Set down exactly the first line of the entries and every line after it, through the line with "theorem admittedReciprocals : Obligations.AdmittedReciprocals".

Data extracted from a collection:
○ ○ ○ ○ ○ ○ ○

/-- One frequency of the range at which a reciprocal is more than a unit low shuts it out of every block. -/
theorem phincMode_ne_recip_of_gap {b : Config.Block} {k : Nat} {f : Int} (lo : 45 * 33554432 ≤ f)
    (hi : f ≤ 55 * 33554432) (gap : phincRecip k b.params.fs f - phincDiv b.params.fs f < -1) :
    b.params.phincMode ≠ .recip k := by
  intro mode
  have realisation : phinc b.params f = phincRecip k b.params.fs f := phinc_of_recip mode f
  obtain ⟨within, -⟩ := b.agrees f lo hi
  rw [realisation] at within
  omega

/-- The reference configuration with a reciprocal passes both checks where `K` is in range and the error small. -/
theorem reference_recip_admitted (t : Index → Word) {k : Nat}
    (inRange : (Config.PhincMode.recip k).inRange 40000 = true)
    (error : 55 * 33554432 * |(recipR k 40000 : Int) * (40000 : Nat) - 2 ^ k| ≤ 2 ^ (k - 5) * (40000 : Nat)) :
    ({ phincMode := .recip k, sineTable := t } : Config.Params).wf = true ∧
      ({ phincMode := .recip k, sineTable := t } : Config.Params).Agrees := by
  obtain ⟨precise, -⟩ := of_decide_eq_true inRange
  exact ⟨inRange, agrees_of_recip_error rfl (by decide : 0 < 40000) precise error⟩

/-- Settles O29: `RECIP(32)` and `RECIP(33)` are three units low at 55 Hz, and the other three have a small enough error
there. -/
theorem admittedReciprocals : Obligations.AdmittedReciprocals := by
  refine ⟨fun b rate => ⟨?_, ?_⟩, fun k t precision => ?_⟩
  · exact phincMode_ne_recip_of_gap (f := 55 * 33554432) (by decide) le_rfl (by rw [rate]; decide)
  · exact phincMode_ne_recip_of_gap (f := 55 * 33554432) (by decide) le_rfl (by rw [rate]; decide)
  · rcases precision with rfl | rfl | rfl
    · exact reference_recip_admitted t (by decide) (by decide)
    · exact reference_recip_admitted t (by decide) (by decide)
    · exact reference_recip_admitted t (by decide) (by decide)

/-! ### What every accepted block keeps (R144, R145, R150) -/

/-- The agreement property of a block at `FS` = 40000, in integers. -/
theorem phinc_within_one_of_block {b : Config.Block} {f : Int} (rate : b.params.fs = 40000) (lo : 45 * 33554432 ≤ f)
    (hi : f ≤ 55 * 33554432) : f * 32 / 40000 - 1 ≤ phinc b.params f ∧ phinc b.params f ≤ f * 32 / 40000 + 1 := by
  have direct : phincDiv b.params.fs f = f * 32 / 40000 := by rw [rate]; rfl
  obtain ⟨below, above⟩ := b.agrees f lo hi
  rw [direct] at below above
  constructor <;> omega

/-- Settles O30: the reachable frequencies are 48 to 52 Hz, whose direct increments are well inside the bounds. -/
theorem incrementIsPositiveAndSmall : Obligations.IncrementIsPositiveAndSmall := by
  intro b f rate lo hi
  obtain ⟨below, above⟩ := phinc_within_one_of_block (b := b) (f := f) rate (by omega) (by omega)
  constructor <;> omega

/-- Settles O44: the increment is the converter's, at the frequency that the tick leaves. -/
theorem phaseAdvanceWithinOneUnit : Obligations.PhaseAdvanceWithinOneUnit := by
  intro b x s rate lo hi
  refine ⟨phinc b.params (sampleTick b.params x s).outFreq.toInt, ?_, phinc_within_one_of_block rate lo hi⟩
  rw [sampleTick_theta, increment, sampleTick_outFreq]
  exact phadv_toNat _ _

end Sys2Proof.Proofs

namespace Sys2Proof.Proofs

open Sys2Proof.Machine

/-! ### The phase advance (R150) -/

/-- The mask `0x3FFFFFFF` leaves the remainder modulo one turn. -/
theorem word_and_turnMask_toNat (v : Word) : (v &&& 0x3FFFFFFF#32).toNat = v.toNat % 2 ^ 30 := by
  rw [BitVec.toNat_and]
  exact Nat.and_two_pow_sub_one_eq_mod v.toNat 30

/-- One turn divides `2^32`, so the carry that the 32-bit addition drops does not reach the masked sum. -/
theorem presented_phadv (theta : Theta) (inc : Int) :
    presented (phadv theta inc) = (presented theta + BitVec.ofInt 32 inc) &&& 0x3FFFFFFF#32 := by
  have advance := phadv_toNat theta inc
  apply BitVec.eq_of_toNat_eq
  rw [presented_toNat, word_and_turnMask_toNat, BitVec.toNat_add, presented_toNat, BitVec.toNat_ofInt]
  omega

theorem phadv_zero (theta : Theta) : phadv theta 0 = theta := by
  have advance := phadv_toNat theta 0
  have belowOneTurn := theta.isLt
  apply BitVec.eq_of_toNat_eq
  omega

/-- Settles O31: the remainder, the masked 32-bit sum, and the increment 0. -/
theorem phaseAdvanceWraps : Obligations.PhaseAdvanceWraps :=
  ⟨phadv_toNat, presented_phadv, phadv_zero⟩

/-! ### The free-running phase (R152, R163) -/

/-- A zero sample leaves the integrator as it is and hands it to the output (R128, R163). -/
theorem controlWires_zero_sample (c : Config.Params) (s : State) :
    (controlWires c 0#24 s).integrator = s.integrator ∧ (controlWires c 0#24 s).u = s.integrator := by
  obtain ⟨-, -, -, kept, output⟩ :=
    zeroSineOrSampleGivesNoError c s.kp s.ki s.integrator 0#24 (ncoSin c s.theta) (.inr rfl)
  exact ⟨kept, output⟩

/-- Where the controller gives no output the increment is that of the nominal frequency. -/
theorem increment_of_zero_output {c : Config.Params} (wf : c.wf = true) {x : Sample} {s : State}
    (noOutput : (controlWires c x s).u = 0#32) : increment c x s = phinc c c.f0 := by
  have noCorrection : (u2df 0#32).toInt = 0 := by decide
  rw [increment, controlWires_outFreq, noOutput, outf_u2df_toInt wf, noCorrection, Int.add_zero]

/-- The increment of the deployed block at its nominal frequency (R141, R152). -/
theorem block_nominal_increment : phinc block.params block.params.f0 = 1342177 := by decide

/-- One `STEP 0` from a zero integrator: the integrator stays 0 and the phase advances by the nominal increment. -/
theorem sampleTick_zero_input {s : State} (noIntegral : s.integrator = 0#32) :
    (sampleTick block.params 0#24 s).integrator = 0#32 ∧
      (sampleTick block.params 0#24 s).theta.toNat = (s.theta.toNat + 1342177) % 2 ^ 30 := by
  obtain ⟨kept, output⟩ := controlWires_zero_sample block.params s
  have nominal : increment block.params 0#24 s = 1342177 :=
    (increment_of_zero_output block.wf (output.trans noIntegral)).trans block_nominal_increment
  have advance := phadv_toNat s.theta 1342177
  rw [sampleTick_integrator, sampleTick_theta, nominal]
  exact ⟨kept.trans noIntegral, by omega⟩

/-- Settles O56: by induction on the number of steps, from every state; a sample tick leaves a state like the one it
started from, and the remainders of the two parts add up. -/
theorem zeroInputPhaseAfterAnySteps : Obligations.ZeroInputPhaseAfterAnySteps := by
  intro n
  induction n with
  | zero =>
    intro s _ noIntegral
    have belowOneTurn := s.theta.isLt
    exact ⟨s, rfl, noIntegral, by omega⟩
  | succ n ih =>
    intro s started noIntegral
    obtain ⟨kept, advanced⟩ := sampleTick_zero_input noIntegral
    have running : (sampleTick block.params 0#24 s).phase ≠ .uninit := by simp
    obtain ⟨t, others, noIntegralAtEnd, phaseAtEnd⟩ := ih _ running kept
    refine ⟨t, ?_, noIntegralAtEnd, by omega⟩
    rw [List.replicate_succ, runInstrs_cons_of_next (exec_step_of_init 0#24 s started), others]

end Sys2Proof.Proofs

namespace Sys2Proof.Proofs

open Sys2Proof.Machine

/-! ### The commands that hold the state (R161, R164) -/

/-- Settles O32: both commands are `hold`, and neither has an index to read. -/
theorem nopAndRsvdChangeNothing : Obligations.NopAndRsvdChangeNothing :=
  fun s => ⟨exec_nop s, exec_rsvd s, rfl, rfl⟩

/-! ### `INIT` forgets the state (R166, R168) -/

/-- Initialisation takes nothing from the state before but the words still to come (R162). -/
theorem initialise_congr (c : Config.Params) (kp0 ki0 : Word) {s s' : State} (same : s.cmds = s'.cmds) :
    initialise c kp0 ki0 s = initialise c kp0 ki0 s' := by
  rw [initialise, initialise, same]

/-- Settles O38: the state that `INIT` leaves has the same words still to come as the state it started from. -/
theorem initIgnoresTheStateAndIsIdempotent : Obligations.InitIgnoresTheStateAndIsIdempotent := by
  refine ⟨fun kp0 ki0 s s' same => ?_, fun kp0 ki0 s t u once twice => ?_⟩
  · rw [exec_init, exec_init, initialise_congr block.params kp0 ki0 same]
  · rw [exec_init] at once twice
    cases once
    cases twice
    exact initialise_congr block.params kp0 ki0 (initialise_cmds ..)

/-- A run does what its `INIT`s and `STEP`s do (R164, R168). -/
theorem runInstrs_filter_active (is : List Instr) (s : State) :
    runInstrs (is.filter Instr.isActive) s = runInstrs is s := by
  induction is generalizing s with
  | nil => rfl
  | cons i is ih =>
    cases active : i.isActive with
    | false =>
      have held := exec_of_not_active active s
      rw [List.filter_cons_of_neg (Bool.eq_false_iff.mp active), runInstrs_cons_of_next held, ih]
    | true =>
      rw [List.filter_cons_of_pos active]
      cases first : exec i s with
      | next t => rw [runInstrs_cons_of_next first, runInstrs_cons_of_next first, ih]
      | fault r => exact nomatch r
      | refused r => rw [runInstrs_cons_of_refused first, runInstrs_cons_of_refused first]

/-- Settles O52: the two `INIT`s leave one state, and from it each run does what its `INIT`s and `STEP`s do. -/
theorem trajectoryIsFunctionOfGainsAndSamples : Obligations.TrajectoryIsFunctionOfGainsAndSamples := by
  intro kp0 ki0 is js s s' sameWords sameActive
  calc runInstrs (.init kp0 ki0 :: is) s
      = runInstrs is (initialise block.params kp0 ki0 s) := runInstrs_cons_of_next (exec_init ..)
    _ = runInstrs js (initialise block.params kp0 ki0 s) := by
      rw [← runInstrs_filter_active is, sameActive, runInstrs_filter_active]
    _ = runInstrs js (initialise block.params kp0 ki0 s') := by
      rw [initialise_congr block.params kp0 ki0 sameWords]
    _ = runInstrs (.init kp0 ki0 :: js) s' := (runInstrs_cons_of_next (exec_init ..)).symm

/-! ### The one stop (R165, R180) -/

/-- A run goes on from the state its first part leaves. -/
theorem runInstrs_append_of_next {is : List Instr} (js : List Instr) {s t : State} (run : runInstrs is s = .next t) :
    runInstrs (is ++ js) s = runInstrs js t := by
  induction is generalizing s with
  | nil =>
    cases run
    rfl
  | cons i is ih =>
    obtain ⟨u, first, others⟩ := runInstrs_cons_next run
    rw [List.cons_append, runInstrs_cons_of_next first, ih others]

○ ○ ○ ○ ○ ○ ○

Exercise output:
/-- One frequency of the range at which a reciprocal is more than a unit low shuts it out of every block. -/
theorem phincMode_ne_recip_of_gap {b : Config.Block} {k : Nat} {f : Int} (lo : 45 * 33554432 ≤ f)
    (hi : f ≤ 55 * 33554432) (gap : phincRecip k b.params.fs f - phincDiv b.params.fs f < -1) :
    b.params.phincMode ≠ .recip k := by
  intro mode
  have realisation : phinc b.params f = phincRecip k b.params.fs f := phinc_of_recip mode f
  obtain ⟨within, -⟩ := b.agrees f lo hi
  rw [realisation] at within
  omega

/-- The reference configuration with a reciprocal passes both checks where `K` is in range and the error small. -/
theorem reference_recip_admitted (t : Index → Word) {k : Nat}
    (inRange : (Config.PhincMode.recip k).inRange 40000 = true)
    (error : 55 * 33554432 * |(recipR k 40000 : Int) * (40000 : Nat) - 2 ^ k| ≤ 2 ^ (k - 5) * (40000 : Nat)) :
    ({ phincMode := .recip k, sineTable := t } : Config.Params).wf = true ∧
      ({ phincMode := .recip k, sineTable := t } : Config.Params).Agrees := by
  obtain ⟨precise, -⟩ := of_decide_eq_true inRange
  exact ⟨inRange, agrees_of_recip_error rfl (by decide : 0 < 40000) precise error⟩

/-- Settles O29: `RECIP(32)` and `RECIP(33)` are three units low at 55 Hz, and the other three have a small enough error
there. -/
theorem admittedReciprocals : Obligations.AdmittedReciprocals := by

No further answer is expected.